Monday, 25 May 2015

More on the "Local Plan" Examination

Now that the General Election is over, the Cornish Guardian has invited me to resume my weekly column. In this coming week’s edition, I comment on the recent Examination into the Cornwall Local Plan. It will be as follows:

Last week, I spent a number of days at the Atlantic Hotel in Newquay, where key elements of the proposed Cornwall Local Plan were being assessed through a Public Examination.

I have written before about my frustration at how the production of the Local Plan – the planning blueprint to guide future development in Cornwall up to 2030 – has been “guided” by onerous constraints imposed by central government.

And at the Examination, a single (up-country) Inspector is checking to see that the document is “sound” or – in others words – compliant with the policies of central government. These include the National Planning Policy Framework, which contains a “presumption in favour of development” and has been rightly described by many people – myself included – as a “developers’ charter.”
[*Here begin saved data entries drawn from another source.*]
-- ==== Sys2Proof/Laws/Keeps/Sensing.lean ====
section
/-! SUPPORT. Every operation and meaning of Machine/Sensing.lean leaves the queue alone and keeps the memories and the register table canonical. -/

namespace Sys2Proof.Machine

set_option linter.unreachableTactic false
set_option linter.unusedTactic false

theorem State.setConv_keeps {anc : State} (s : State) (i : Nat) (x : ConvSt) (hk : anc.Keeps s) : anc.Keeps (State.setConv s i x) := by
  unfold State.setConv
  repeat' first
    | with_reducible assumption | with_reducible refine State.keeps_fields ?_ | with_reducible refine State.keeps_put_regs ?_
    | dsimp only | simp only [State.keeps_mk]

theorem State.startUrgent_keeps {anc : State} (s : State) (i : Nat) (hk : anc.Keeps s) : anc.Keeps (State.startUrgent s i) := by
  unfold State.startUrgent
  repeat' first
    | with_reducible assumption | with_reducible apply State.setConv_keeps | with_reducible apply State.inc_keeps
    | with_reducible refine ite_keeps ?_ ?_ | split | dsimp only

theorem State.urgentRequest_keeps {anc : State} (s : State) (i : Nat) (ch : Nat) (hk : anc.Keeps s) : anc.Keeps (State.urgentRequest s i ch) := by
  unfold State.urgentRequest
  repeat' first
    | with_reducible assumption | with_reducible apply State.setInt_keeps | with_reducible apply State.inc_keeps
    | with_reducible apply State.startUrgent_keeps | with_reducible apply State.setConv_keeps | with_reducible refine ite_keeps ?_ ?_
    | split | dsimp only

theorem State.urgentGo_keeps {anc : State} (s : State) (i : Nat) (w : Nat) (hk : anc.Keeps s) : anc.Keeps (State.urgentGo s i w) := by
  unfold State.urgentGo
  repeat' first
    | with_reducible assumption | with_reducible apply State.urgentRequest_keeps | with_reducible refine ite_keeps ?_ ?_ | split
    | dsimp only

theorem State.compareBandgap_keeps {anc : State} (s : State) (i : Nat) (hk : anc.Keeps s) : anc.Keeps (State.compareBandgap s i) := by
  unfold State.compareBandgap
  repeat' first
    | with_reducible assumption | with_reducible apply State.wf_keeps | with_reducible apply State.unitEv_keeps
    | with_reducible apply State.setInt_keeps | with_reducible refine State.keeps_fields ?_ | with_reducible refine ite_keeps ?_ ?_
    | split | dsimp only | simp only [State.keeps_mk]

theorem State.issueLevel_keeps {anc : State} (s : State) (hk : anc.Keeps s) : anc.Keeps (State.issueLevel s) := by
  unfold State.issueLevel
  repeat' first
    | with_reducible assumption | with_reducible apply State.wf_keeps | with_reducible apply State.orderMeshClock_keeps
    | with_reducible apply State.applyClocks_keeps | with_reducible refine ite_keeps ?_ ?_ | split | dsimp only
Amongst other things, the Local Plan contains a housing target of 47,500 new properties in Cornwall between 2010 and 2030, which is not popular with a growing number of people who are concerned at how their communities are changing beyond recognition.

And yet, last week’s Examination was addressed by a large array of landowners, developers, planning agents and high-powered legal professionals. These included representatives of the House Builders Federation, Wainhomes, Persimmon Homes, Eco-bos and many, many more.

They collectively spent much time trying to pick holes in the Council’s documentation, using every opportunity to push for a significantly higher housing target – so that they could build more and boost their profits. They even argued that more housing should be built to compensate for the loss of permanent homes to second homes.

At this stage, it is not possible know how the Inspector will rule and what changes he will insist are made to the document in the coming months.

But this initial stage of the Examination has reinforced my view that all decisions about planning and planning policy should be taken in Cornwall.

I believe this should include the production of a Cornish National Planning Policy Framework to replace Westminster’s NPPF, which would allow housing and other targets to be agreed locally without interference from central government.

It is my belief that this would also allow Cornwall to have a lower and more sustainable housing target, with development geared to meet local needs and planning policies that actually defend the Cornish countryside.